Армия возникла возле церкви – на самом деле она в какой-то степени и заменила церковь в качестве опоры и поддержки гражданской администрации. Во времена Габсбургов подчинение закону и королевской воле обеспечивалось в крайнем случае и путем убеждения со стороны церкви и путем принуждения посредством нецерковных санкций. Королевская администрация тоже во многом полагалась на советников и чиновников, набранных из числа священнослужителей. Масштабная реорганизация колониальной жизни в XVIII веке радикально изменила эту модель поддержки. Королевская администрация стала все меньше и меньше полагаться на церковь, при этом все жестче ее контролируя через Patronato. Иногда корона вступала в серьезные публичные конфликты с церковью, такие как, например, ее ссора с иезуитами в 1767 году. Одним из проступков (или так называемых проступков) ордена иезуитов был его протест против возвращения колонии Сакраменто Португалии по мирному договору 1763 года. Против иезуитов было выдвинуто абсурдное обвинение в том, что они стремились создать независимое королевство из парагвайских миссий. Иезуиты были оттуда изгнаны, и огромные площади обработанной земли снова заросли кустарником. Вместо того чтобы опираться на церковь, правительство Бурбонов обратилось к армии; чиновников все чаще и чаще набирали из числа военных. Привилегированному общественному положению и политическому влиянию, полученным таким образом военными, суждено было укрепиться приблизительно спустя одно поколение в гражданской войне.

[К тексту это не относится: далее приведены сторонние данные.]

/-- A command is refused before its queue or its context is looked at: the entry's context is that which it names itself (DESIGN CHOICE,
log 75). -/
def refuseBody (reason kind : Nat) (b : List Byte) : Answer := refuse reason (namedQueue kind b) (namedCtx kind b)

def State.entry (s : State) (seq : Nat) : Option JEntry :=
  match Tbl.get? s.host.ring ((seq - 1) % 32768) with
  | some e => if e.seq = seq then some e else none
  | none => none

/-- The body of a command's reply: the entry's state when it is sent; a launch's identifier from its entry. -/
def State.replyBody (s : State) (r : Recent) : List Byte :=
  let e := s.entry r.seq
  let st := match e with
    | some e => e.st
    | none => 0
  let v := match e with
    | some e => if r.kind = 1 ∨ r.kind = 2 then e.kernel else r.value
    | none => r.value
  natLE 8 r.seq ++ natLE 1 st ++ natLE 1 r.reason ++ natLE 6 0 ++ natLE 8 v ++ natLE 8 0

def State.sendReply (s : State) (r : Recent) : State := s.reply r.port r.key 0x81 r.kind r.tag (s.replyBody r)

/-- Every byte of the body outside the listed fields is zero, and the listed fields are there. -/
def layout (b : List Byte) (n : Nat) (gaps : List (Nat × Nat)) : Bool :=
  n ≤ b.length && (gaps.all fun g => zerosAt b g.1 g.2) && zerosAt b n (b.length - n)

/-- The kinds that R80 gives commands. -/
def isCommand (k : Nat) : Bool := 1 ≤ k && k ≤ 10

/-- A command: a repeat receives the first one's reply; any other takes a sequence number, is executed and journalled, and its
reply waits for the persistent copy. One of a kind that R80 does not list has no event of its own: it comes with any command's event,
and is refused as malformed (DESIGN CHOICE, log 25). -/
def State.command (s : State) (port : Fin 2) (kind : Nat) (dg : List Byte) (k : List Byte → Nat → State → State × Answer) : State :=
  s.receive port 1 (fun x => x == kind || !isCommand x) dg fun m s =>
    match s.host.recent.find? fun r => r.key == m.key && r.tag == m.tag with
    | some r => if r.sent then s.sendReply { r with port := port.val } else s
    | none =>
      let n := s.host.seq
      let lo := s.time.lo
      let start : State := s.newEntry 0xFFFF 0xFF m.kind 0 0
      let r : State × Answer :=
        if !s.boot.isReady then (start, refuseBody 1 m.kind m.body)
        else if isCommand m.kind then k m.body n start
        else (start, refuseBody 3 m.kind m.body)
      let a := r.2
      let e := (r.1.entry n).getD { seq := n, lo := lo, queue := 0xFFFF, ctx := 0xFF, kind := m.kind, st := 0 }
      let e := { e with queue := a.queue, ctx := a.ctx, kernel := if e.kernel = 0 then a.kernel else e.kernel, st := max e.st a.st }
      let t := r.1
      { t with host := { t.host with
        ring := Tbl.set t.host.ring ((n - 1) % 32768) e
        recent := ({ port := port.val, key := m.key, tag := m.tag, kind := m.kind, seq := n, reason := a.reason, value := a.value } ::
          t.host.recent).take 4096 } }

/-- The context that a queue is bound to and takes commands of. -/
def State.boundCtx (s : State) (q : Nat) : Option Nat :=
  if 256 ≤ q then none
  else
    match (s.queue q).ctx with
    | none => none
    | some c => if (s.ctx c).st = .ending then none else some c

/-- HOST_LAUNCH. -/
def execHostLaunch (port : Fin 2) (dg : List Byte) (s : State) : Out :=
  .next (s.command port 0x01 dg fun b n s =>
    let q := fieldAt b 0 2
    if !layout b 72 [(2, 6)] then (s, refuseBody 3 1 b)
    else
      match s.boundCtx q with
      | none => (s, refuse 2 q 0xFF)
      | some c =>
        let s := s.touchImage c (fieldAt b 8 8)
        match s.readLaunch c ((b.drop 8).take 64) with
        | none => (s, refuse 3 q c)
        | some (p, i) =>
          if 1024 ≤ s.queueLen q then (s, refuse 4 q c)
          else
            let r := s.accept c q p i 0 n none []
            (r.1, { queue := q, ctx := c, kernel := r.2, value := r.2 }))

/-- The next generation of an origin on a queue: after the last one it accepted there, and the last one it sent; 0 is none (R91-R93;
DESIGN CHOICE, log 24). -/
def Flash.nextGen (f : Flash) (q : Nat) : Nat :=
  let last := match Tbl.get? f.gLast q with
    | some g => g.1
    | none => 0
  let last := match Tbl.get? f.genSent q with
    | some n => if 1 ≤ (n + 2 ^ 32 - last) % 2 ^ 32 ∧ (n + 2 ^ 32 - last) % 2 ^ 32 < 2 ^ 31 then n else last
    | none => last
  if (last + 1) % 2 ^ 32 = 0 then 1 else (last + 1) % 2 ^ 32

/-- HOST_POD_LAUNCH: the origin sends the beacon, of a generation that it has not used. -/
def execHostPodLaunch (port : Fin 2) (dg : List Byte) (s : State) : Out :=
  .next (s.command port 0x02 dg fun b n s =>
    let q := fieldAt b 0 2
    let mask := fieldAt b 8 8
    let pk := (b.drop 16).take 64
    if !layout b 80 [(2, 6)] ∨ !mask.testBit s.mod ∨ bit (fieldAt pk 14 1) 2 ∨ (parsePacket pk).isNone then (s, refuseBody 3 2 b)
    else
      match s.boundCtx q with
      | none => (s, refuse 2 q 0xFF)
      | some c =>
        if 1024 ≤ s.queueLen q then (s, refuse 4 q c)
        else
          let gen := s.flash.nextGen q
          let o : PodOrigin := { queue := q, gen := gen, members := mask, since := s.now, jseq := n, packet := pk, tenant := (s.ctx c).tenant }
          let t : State := { s with
            disp := { s.disp with origins := s.disp.origins ++ [o] }
            flash := { s.flash with genSent := Tbl.set s.flash.genSent q gen } }
          (t.sendPod (t.originMsg o 1 0), { queue := q, ctx := c }))

/-- INSTALL_REPLACEMENT_IMAGE (R94). -/
def execInstallReplacementImage (port : Fin 2) (dg : List Byte) (s : State) : Out :=
  .next (s.command port 0x03 dg fun b n s =>
    let q := fieldAt b 0 2
    let old := fieldAt b 8 8
    let new := fieldAt b 16 8
    if !layout b 24 [(2, 6)] then (s, refuseBody 3 3 b)
    else
      match s.boundCtx q with
      | none => (s, refuse 2 q 0xFF)
      | some c =>
        let s := (s.touchImage c old).touchImage c new
        match s.readImage c old, s.readImage c new with
        | some a, some i =>
          if s.disp.installs.any fun x => x.queue == q && !x.complete then (s, refuse 6 q c)
          else if a.regs ≠ i.regs ∨ a.waves ≠ i.waves ∨ a.det ≠ i.det ∨ a.scratch < i.scratch then (s, refuse 3 q c)
          else
            let id := s.nextId
            let x : Install := { id := id, queue := q, ctx := c, old := old, img := i, jseq := n }
            let t : State := { s.fresh with disp := { s.disp with
              installs := s.disp.installs ++ [x]
              kernels := Tbl.mapVals s.disp.kernels fun k =>
                if k.queue = q ∧ k.pkt.code = old ∧ !k.st.isFinal then { k with install := some id, newImg := some i } else k } }
            (t.settleInstalls, { queue := q, ctx := c })
        | _, _ => (s, refuse 3 q c))

/-- CONTEXT_CREATE. -/
def execContextCreate (port : Fin 2) (dg : List Byte) (s : State) : Out :=
  .next (s.command port 0x04 dg fun b _ s =>
    if !layout b 64 [] then (s, refuse 3 0xFFFF 0xFF)
    else
      let r := s.newContext (b.take 64)
      if r.2 = -1 then (s, refuse 5 0xFFFF 0xFF)
      else if r.2 < 0 then (s, refuse 3 0xFFFF 0xFF)
      else (r.1, { st := 2, ctx := r.2.toNat, value := r.2.toNat }))

/-- A command on a context: one that is free, or that no id names, is refused as malformed (log 16). -/
def State.onCtx (s : State) (b : List Byte) (k : Nat → State → State × Answer) : State × Answer :=
  let c := fieldAt b 0 1
  if !layout b 1 [] ∨ 63 < c then (s, refuseBody 3 5 b) else if s.ctxFree c then (s, refuse 3 0xFFFF c) else k c s

/-- CONTEXT_SUSPEND: complete when every resident group is saved; without effect where the state does not permit it (R62). -/
def execContextSuspend (port : Fin 2) (dg : List Byte) (s : State) : Out :=
  .next (s.command port 0x05 dg fun b n s => s.onCtx b fun c s =>
    if (s.ctx c).isLive then
      ((((s.suspendCtx c).modCtx c fun x => { x with jsusp := x.jsusp ++ [n] }).settleSuspend c), { ctx := c })
    else (s, { st := 2, ctx := c }))

/-- CONTEXT_RESUME. -/
def execContextResume (port : Fin 2) (dg : List Byte) (s : State) : Out :=
  .next (s.command port 0x06 dg fun b _ s => s.onCtx b fun c s => (s.resumeCtx c, { st := 2, ctx := c }))

/-- CONTEXT_END: complete when the context is free. -/
def execContextEnd (port : Fin 2) (dg : List Byte) (s : State) : Out :=
  .next (s.command port 0x07 dg fun b n s => s.onCtx b fun c s =>
    ((s.endCtx c).modCtx c fun x => { x with jend := x.jend ++ [n] }, { ctx := c }))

Эффективность администрации редко вызывает восхищение в колониальных обществах, особенно когда ее проявляют чиновники из метрополии. Колониальная администрация более поздних Бурбонов, надо сказать, не была исключительно эффективной по европейским меркам того времени. Во многих случаях, особенно на низших уровнях, она оставалась продажной и небрежной, какой всегда и была. Тем не менее она была более эффективной, более централизованной, чем любое правительство, которое когда-либо было в Индиях; а люди, стоявшие во главе нее и извлекавшие для себя из своей работы в ней средства к существованию, были по происхождению – по политическим соображениям – почти все испанцами с Пиренейского полуострова. То отчуждение между испанцами и американцами, которое существовало уже давно, но которое благодаря деловитости Бурбонов усилилось, теперь требует изучения.

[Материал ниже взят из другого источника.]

-- ==== Sys2Proof/Machine/TaperOps.lean ====
section
/-! DEFINITION. Tapers (R221-R235, R306). -/

namespace Sys2Proof.Machine

/-! ## Operators (R223) -/

def loW (x : DWord) : Word := x.setWidth 32
def hiW (x : DWord) : Word := (x >>> 32).setWidth 32
def mkD (hi lo : Word) : DWord := (hi ++ lo : BitVec 64)

/-- key(y) ≥ key(x) of argmax: numeric, -0 below +0, the NaN above +∞. -/
def keyGe (y x : Word) : Bool :=
  let a := f32 y
  let b := f32 x
  if isNan a then true
  else if isNan b then false
  else if valLt b a then true
  else if valLt a b then false
  else !(isNeg a && !isNeg b)

/-- x ⊕ y, the older on the left. -/
def tapOp (op : Nat) (x y : DWord) : DWord :=
  match op with
  | 0 => x + y
  | 1 => mkD 0 (fAdd (loW x) (loW y)).1
  | 2 => if y.slt x then y else x
  | 3 => if x.slt y then y else x
  | 4 => mkD 0 (fMinMax true (loW x) (loW y)).1
  | 5 => mkD 0 (fMinMax false (loW x) (loW y)).1
  | 6 => x &&& y
  | 7 => x ||| y
  | 8 => x ^^^ y
  | 9 => mkD (fFma (loW y) (hiW x) (hiW y)).1 (fMul (loW y) (loW x)).1
  | _ => if keyGe (loW y) (loW x) then y else x

def tapIdentity (op : Nat) : DWord :=
  match op with
  | 1 => 0x80000000
  | 2 => 0x7FFFFFFFFFFFFFFF
  | 3 => 0x8000000000000000
  | 4 => 0x7F800000
  | 5 => 0xFF800000
  | 6 => 0xFFFFFFFFFFFFFFFF
  | 9 => 0x3F800000
  | 10 => 0xFFFFFFFFFF800000
  | _ => 0

def canonF (x : Word) : Word := if isNan (f32 x) then canonNan else x

/-- A contribution as it is stored (R223, R231). -/
def tapStore (op : Nat) (c : DWord) : DWord :=
  if op = 1 ∨ op = 4 ∨ op = 5 then mkD 0 (canonF (loW c))
  else if op = 9 then mkD (canonF (hiW c)) (canonF (loW c))
  else if op = 10 then mkD (hiW c) (canonF (loW c))
  else c

/-! ## The two stacks (R224, R227) -/

/-- The front stack that a flip of the back stack leaves; `acc` is the aggregate of the newer entries. -/
def flipFrom (op : Nat) : List (DWord × Bool) → DWord × Bool → List (DWord × Bool)
  | [], acc => [acc]
  | x :: r, acc => acc :: flipFrom op r (tapOp op x.1 acc.1, x.2 || acc.2)

/-- flip: back to front, newest first. -/
def Taper.flip (x : Taper) : Taper :=
  match x.back.reverse with
  | [] => x
  | b :: r => { x with front := flipFrom x.op r b, back := [], bagg := 0, baggPoison := false }

def Taper.expire (x : Taper) : Taper :=
  let y := if x.front.isEmpty then x.flip else x
  { y with front := y.front.dropLast }

/-- insert: one contribution with its mark. -/
def Taper.insert (x : Taper) (c : DWord) (mark : Bool) : Taper :=
  let y := if x.front.length + x.back.length = x.w then x.expire else x
  { y with
    bagg := if y.back.isEmpty then c else tapOp y.op y.bagg c
    baggPoison := if y.back.isEmpty then mark else y.baggPoison || mark
    back := y.back ++ [(c, mark)]
    n := y.n + 1 }

def Taper.insertAll (x : Taper) (cs : List (DWord × Bool)) : Taper := cs.foldl (fun y c => y.insert c.1 c.2) x

/-- The next front entry of a flip, the newest back entry first; after the last one the back stack is empty (R224). -/
def Taper.flipOne (x : Taper) : Taper :=
  let k := x.front.length
  match x.back[x.back.length - 1 - k]? with
  | none => x
  | some b =>
    let acc := if k = 0 then b else (tapOp x.op b.1 x.flipAcc.1, b.2 || x.flipAcc.2)
    if k + 1 = x.back.length then
      { x with front := x.front ++ [acc], back := [], bagg := 0, baggPoison := false, flipping := false, flipAcc := (0, false) }
    else { x with front := x.front ++ [acc], flipping := true, flipAcc := acc }

/-- One cycle of a flip: four entries (R225). -/
def Taper.flipCycle (x : Taper) : Taper :=
  let y := x.flipOne
  let y := if y.flipping then y.flipOne else y
  let y := if y.flipping then y.flipOne else y
  if y.flipping then y.flipOne else y

/-- A cycle of the port with the remaining lanes of a TAPIN: a flip goes on, or one that the next lane needs begins, or the next
lane is inserted (R226, R228, R306). -/
def Taper.portCycle (x : Taper) : List (Nat × DWord × Bool) → Taper × List (Nat × DWord × Bool)
  | [] => (x, [])
  | c :: r =>
    if x.flipping ∨ (x.front.isEmpty ∧ x.back.length = x.w) then (x.flipCycle, c :: r) else (x.insert c.2.1 c.2.2, r)

/-- Cycles that the flips of these insertions hold the wave for (R225, R306). -/
def Taper.hold (x : Taper) : List (DWord × Bool) → Nat
  | [] => 0
  | c :: r =>
    (if x.front.length + x.back.length = x.w ∧ x.front.isEmpty then ceilDiv x.back.length 4 else 0) + (x.insert c.1 c.2).hold r

/-- query: the value and its mark. -/
def Taper.query (x : Taper) : DWord × Bool :=
  match x.front.getLast?, x.back with
  | none, [] => (tapIdentity x.op, false)
  | none, _ :: _ => (x.bagg, x.baggPoison)
  | some f, [] => f
  | some f, _ :: _ => (tapOp x.op f.1 x.bagg, f.2 || x.baggPoison)

/-- Entries whose words hold double-bit errors are marked (R227). -/
def Taper.absorb (x : Taper) : Taper :=
  if x.storeErr.isEmpty then x
  else
    let mark (base : Nat) (xs : List (DWord × Bool)) : List (DWord × Bool) :=
      xs.zipIdx.map fun p => (p.1.1, p.1.2 || x.storeErr.contains (base + p.2))
    { x with
      front := mark 0 x.front, back := mark 512 x.back, baggPoison := x.baggPoison || x.storeErr.contains 1024, storeErr := [] }

def Group.taper (x : Group) (k : Nat) : Taper := (Tbl.getD x.tapers k {}).absorb
def State.setTaper (s : State) (g k : Nat) (y : Taper) : State := s.modGroup g fun x => { x with tapers := Tbl.set x.tapers k y }

def Taper.usable (x : Taper) : Bool := x.configured && !x.damaged

/-! ## The port (R221, R226) -/

/-- Cycles for which an exchange of tapers stalls the issuing wave: none unless the store holds another group's, as in the run of
R308, whose first taper instructions on either core stall for none (R221). -/
def State.tapDelay (s : State) : Nat :=
  match s.cc.tapHolder with
  | none => 0
  | some h => if h = s.cur.g then 0 else 4096

/-- The store holds the current group's tapers from now on: the issuing wave stalls for the exchange, and for `more` cycles. -/
def State.tapExchange (s : State) (more : Nat := 0) : State :=
  (s.modCore s.cu fun c => { c with tapHolder := some s.cur.g }).stallMore (s.tapDelay + more)

/-- The split that waits at the port before this one, if any (R226). -/
def State.portBehind (s : State) : Bool :=
  let me := (s.cur.g, s.cur.w, s.cur.sl)
  ((s.cc.portWait.takeWhile fun o => o != me).any fun o => s.standsReady o.1 o.2.1 o.2.2)

/-- The port takes the instruction when it is idle and no other instruction reached issue before it. -/
def State.portFree (s : State) (tap : Nat) : Bool :=
  !s.cc.portBusy && !s.portBehind && !(s.cg.taper tap).restoring

/-- The split joins the line at the port; one that stands in it keeps its place. -/
def State.joinPort (s : State) : State :=
  let me := (s.cur.g, s.cur.w, s.cur.sl)
  s.modCore s.cu fun c => { c with portWait := if c.portWait.contains me then c.portWait else c.portWait ++ [me] }

/-- The split waits at the port, or the port takes its instruction. -/
def State.atPort (s : State) (tap : Nat) (k : State → State) : State :=
  let me := (s.cur.g, s.cur.w, s.cur.sl)
  if s.portFree tap then
    k (s.modCore s.cu fun c => { c with portWait := c.portWait.filter fun o => o != me })
  else s.joinPort

/-- TAPCFG (R230). -/
def execTapcfg (w : Fin 16) (a : Fin 64) (s : State) : Out :=
  .next (
    let v := (s.rdS a.val).toNat
    let win := fld v 0 10
    if win = 0 ∨ 512 < win ∨ fld v 10 6 ≠ 0 ∨ 10 < fld v 16 4 ∨ v / 2 ^ 20 ≠ 0 then s.raise cIllegal
    else s.atPort w.val fun s =>
      ((s.closeRegion.setTaper s.cur.g w.val { configured := true, op := fld v 16 4, w := win }).retire).tapExchange)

Часть пятая. Распад Империи

Глава 17. Испанцы и американцы

Испанские Индии в конце XVIII века – если верить такому проницательному и скрупулезному исследователю, как Гумбольдт, – представляли собой впечатляющую картину процветания, стабильности и порядка. Можно предположить, что колониальное общество – по крайней мере, европейские и европеизированные группы населения, которые формировали самую влиятельную и ясно выражающую свои мысли его часть, имели веские причины для лояльности и удовлетворенности. Население, производительность и торговля – все росло, и если большая часть торговли велась прямо или косвенно с другими странами, то это не волновало колонистов; у них были вполне приемлемые по качеству европейские товары и хорошие рынки для своей собственной продукции. Администрация была достаточно эффективной по меркам того времени и не чрезмерно деспотичной, нерасторопной и крючкотворной, без сомнения, она всегда была такой, но, вероятно, не менее эффективной и не более деспотичной, чем в Испании; и налоги были ниже. Регулярная армия казалась достаточной по величине, но не чрезмерной, и провинции, по-видимому, были в безопасности от внутренних волнений или внешних нападений.

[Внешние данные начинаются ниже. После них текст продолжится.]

-- ==== Sys2Proof/Machine/Dispatch.lean ====
section
/-! DEFINITION. One arm per instruction: each calls its one meaning. -/

namespace Sys2Proof.Machine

Богатство, уверенность в себе и гордость Индий отражало великолепие главных городов. Испанское общество в Америке, как и в Испании, было городским по собственному выбору с самого начала завоевания. Прелаты и высокопоставленные чиновники время от времени объезжали свои епархии или провинции, как от них того требовали их обязанности, но обязательно имели штаб-квартиру в столичных городах. Владельцы рудников, плантаций и ранчо жили в городах большую часть года и посещали свои владения лишь время от времени, чтобы развлечься в сельской местности или провести необходимую инспекцию. Предпочтение городской жизни усилилось в XVIII веке и было отчетливо отражено в архитектуре того времени. Усадебные дома XVIII века были большими и часто очень прочными, чтобы дать отпор в случае необходимости местным бунтовщикам или участникам беспорядков, но существовала тенденция меблировать их скудно, без комфорта и оставлять в них больше места для хранения, нежели для проживания. У них не было архитектурного изящества загородных домов Виргинии, Каролины или Британской Вест-Индии. Строительство церквей в сельской местности аналогичным образом в большинстве регионов Индий того времени велось с очень скромным размахом. С другой стороны, города были великолепны. Кульминацией позднего барокко во всей Испанской Америке и особенно в Новой Испании между 1700 и 1780 годами было огромное количество зданий, в которых великолепие конструкции соответствовало роскоши декора. Эти здания оказали влияние на архитектурные формы в Испании, особенно заметное в Андалусии. Говорили, что из 8 шедевров барокко в мире 4 находятся в Мексике: Саграрио рядом с центральным собором, иезуитская семинария в Тепосотлане, женский монастырь Санта-Роса в Керетаро и устремленная в небо церковь Санта-Приска (Святой Присциллы) в «серебряном» городе Таско-де-Аларкон. Приблизительно после 1780 года стиль барокко в Новом Свете уступил более строгому, более академичному классицизму. Самой лучшей иллюстрацией этих перемен является работа архитектора Франсиско Тресгерраса, который родился и всю свою жизнь трудился в Мексике. Из двух самых известных построек Тресгерраса одна представляет собой типично мексиканское барокко – это собор Санта-Роса в Керетаро. Другая постройка, церковь Богоматери Кармен в городе Селая, построена в стиле классицизма и великолепна по-своему.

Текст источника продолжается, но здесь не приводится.